Ночью мне снились медвежьи охоты — смесь из рассказов наших великих медвежатников — князя А.А. Ширинского-Шихматова, Н.А. Мельницкого и других знаменитых русских охотников, с активным моим участием в этих охотах, так что я проснулся задолго до подъема весь в поту и в душевных переживаниях. Раннее морозное утро. Пурга ночью закончилась, и ударил ядреный морозец. Восходящее зимнее солнце порозовело, заискрило снег. Ерофеич дал последние указания по безопасности на охоте. «Главное — помнить, о чем мы договорились, каждый должен находиться на своем месте, ружья всегда должны быть заряжены пулями до самого окончания охоты, пулевые патроны должны удобно располагаться и быть всегда под рукой. Не терять бдительности — быть всегда готовым к выстрелу «в упор». Ну, а теперь, на выход», — скомандовал Ерофеич. Все вышли на крыльцо. Последним выходил Михаил. Ступал он както странно, неуверенно как-то, а на крыльце споткнулся и упал с него прямо лицом в снег. Когда он только успел? Взгляд егеря стал предельно жестким. «У этого… ружье отобрать и назад его в избу. Николай, кого это ты нам привез? Всю охоту мог нам испортить. Так… Не хватает нам теперь одного стрелка. Трудно теперь придется. Из-за одного дурака сложность и тяжесть охоты возросла. Ну, делать нечего. Вперед».
К дому подкатил Иван на тракторе с санями. В санях лежало мягкое, ароматное сено и мы устроились на нем с определенным комфортом, закрыли ноги старыми одеялами — путь по «зимнику» с ветерком всегда очень долгим кажется. В сани с егерем вскочили две зверовые лайки, поводки которых Ерофеич всю дорогу не выпускал из рук. Добравшись до конца расчищенного участка дороги, мы встали на широкие егерские лыжи. Нам предстояло пройти до берлоги еще несколько трудных, занесенных глубоким снегом таежных километров. Под лыжами снег на морозе нещадно скрипел, но была надежда, что в такую морозную погоду медведь особенно крепко спит и не должен услышать наше к нему приближение. Казалось, что путь до берлоги никогда не кончится — перелески сменялись чащобами, вырубки — лесными завалами. Несколько раз пришлось преодолевать замершие речки и глубокие овраги. Наконец, мы подошли к обширному бурелому. Ерофеич остановился. «Вот, видите зарубку на корявой сосне? Берлога отсюда в ста метрах. Всем снять лыжи, отдышаться и зарядиться, — произнес шепотом егерь, — дальше идем параллельно парами — Леонид с Иваном огибают сосну слева, а я с Николаем — справа. Идем молча, останавливаемся по моему знаку — крику ворона и расстанавливаемся вокруг берлоги, как договорились. Уточнение на месте. Одну лайку берет Иван, другую — я. Ну, с богом!». Мы медленно двинулись вперед, проваливаясь то по пояс в снег, то скользя по лежащим обледенелым стволам деревьев, молча при этом когото поминая.

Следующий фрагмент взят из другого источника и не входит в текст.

/-- DIVERTED from the gate while it is AT_STATION: the entry becomes DONE with the outlet, which is the record's taken outlet; one
that differs from the commanded outlet hands GATE_MISMATCH to line control; the answer is OK (R131). -/
def Obligations.DivertedRecordsTheTakenOutlet : Prop :=
  ∀ (s : State) (p : StationPort) (f : Frame) (rest : List Frame) (n : Nat) (o commanded : GateOutlet) (x : SetRecord),
    s.Taking (.station p) f rest → f.kind = kindDiverted → f.payload = be2 n ++ be1 (gateOutletByte o) → n < 65536 →
    (s.station p).role = .station .gate → s.findSet n = some x → x.progress.gate = some .atStation →
    x.commanded = some commanded →
    let t := s.updateSet n fun y =>
      { y with progress := { y.progress with gate := some (.done (some o)) }, taken := some o }
    (o = commanded → exec (.diverted p) s = .next (t.reply (.station p) f rest ⟨.ok, be2 n⟩)) ∧
    (o ≠ commanded →
      exec (.diverted p) s = .next ((t.handCause .gateMismatch).reply (.station p) f rest ⟨.ok, be2 n⟩))

/-- The commanded outlet: ACCEPT for an empty word; otherwise the outlet of the first rule that matches, and REJECT when none
does (R129). -/
def Obligations.CommandedOutletIsTheFirstMatch : Prop :=
  ∀ (rules : List VerdictRule) (w : CheckWord),
    ((∀ c, w.has c = false) → commandedOutlet rules w = .accept) ∧
    ((∃ c, w.has c = true) →
      (∀ before r after, rules = before ++ r :: after → (∀ q ∈ before, ¬RuleMatches q w) → RuleMatches r w →
        commandedOutlet rules w = r.outlet) ∧
      ((∀ q ∈ rules, ¬RuleMatches q w) → commandedOutlet rules w = .reject))

/-! ### Laws that every step keeps -/

/-- The state after reset keeps every law. -/
def Obligations.ResetStateIsLawful : Prop := State.reset.Lawful

/-- No buffer and no answer queue ever holds more than 4 (R165, R166), and the history holds at most 32 entries with
consecutive exit numbers up to the one before X (R138). -/
def Obligations.StepKeepsPortsAndHistory : Prop :=
  (∀ s t : State, s.PortLaw → step s = .next t → t.PortLaw) ∧
  (∀ s t : State, s.HistoryLaw → step s = .next t → t.HistoryLaw)

/-- The tracking queue holds at most 16 records with distinct numbers, of which only the last may gather; in UNCONFIGURED and
IDLE it is empty and no slot runs; a slot's count is the number of its records and a DRAINING slot has some; no two slots are
STAGED, CURRENT or DRAINING together (R16, R18, R78, R86, R88, R145). -/
def Obligations.StepKeepsQueueAndSlots : Prop :=
  ∀ s t : State, s.SlotLaw → step s = .next t → t.SlotLaw

/-- With the laws of queue and slots: opened is the sum of the other five counters and the sets in the queue, modulo 2^32
(R86), and accepted plus sets in the queue never exceed a target (R87). -/
def Obligations.StepKeepsCountersAndQuota : Prop :=
  (∀ s t : State, s.SlotLaw → s.CounterLaw → step s = .next t → t.CounterLaw) ∧
  (∀ s t : State, s.SlotLaw → s.QuotaLaw → step s = .next t → t.QuotaLaw)

/-- The reject-run count stays below its limit (R136); outside UNCONFIGURED the configuration is valid (R97); miss counts stay
below 3 and the divider tally below its setting (R2, R100); the die record lies within its ranges (R53); LSTOP is asserted exactly in HALT, ATTN follows its conditions, and
outside HALT no cause is held (R144, R151, R152). -/
def Obligations.StepKeepsLineAndLimits : Prop :=
  (∀ s t : State, s.RunLaw → step s = .next t → t.RunLaw) ∧
  (∀ s t : State, s.ConfigLaw → step s = .next t → t.ConfigLaw) ∧
  (∀ s t : State, s.TallyLaw → step s = .next t → t.TallyLaw) ∧
  (∀ s t : State, s.DieLaw → step s = .next t → t.DieLaw) ∧
  (∀ s t : State, s.OutputLaw → step s = .next t → t.OutputLaw)
end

Я до тех пор плохо себе представлял, что представляет собой берлога, как она выглядит. То, что я увидел, меня несколько разочаровало. Ерофеич показал рукой на большой выворотень, который был завален большой кучей хвороста, несколькими упавшими елками и снегом. Таких выворотней вокруг было много и ничего примечательного, на мой взгляд, в нем не было. «Видишь, над выворотнем, левее ствола, ветки и сучки обледенели?» — показал мне Ерофеич — «Хозяин квартиры надышал, вентиляция там у него — отдушина. Вон туда я и постучусь». С этими словами егерь уточнил нашу расстановку, спустил собак, а сам полез на самый вверх выворотня, засунул заранее прихваченный с собой длинный шест прямо в отдушину и стал там энергично двигать. Вскоре, откуда-то снизу раздалось глухое рычание, что привело собак в ярость, и они с бешеным лаем стали бросаться на выворотень. Мы стояли на своих местах, в напряженном ожидании. Так продолжалось некоторое время. Но вот медвежье рычание стало слышаться отчетливее и снег в углу выворотня стал проседать. Собаки с лаем стали крутиться у этого места, но вдруг с визгом отскочили — показалась медвежья лапа, пытающаяся схватить одну из них.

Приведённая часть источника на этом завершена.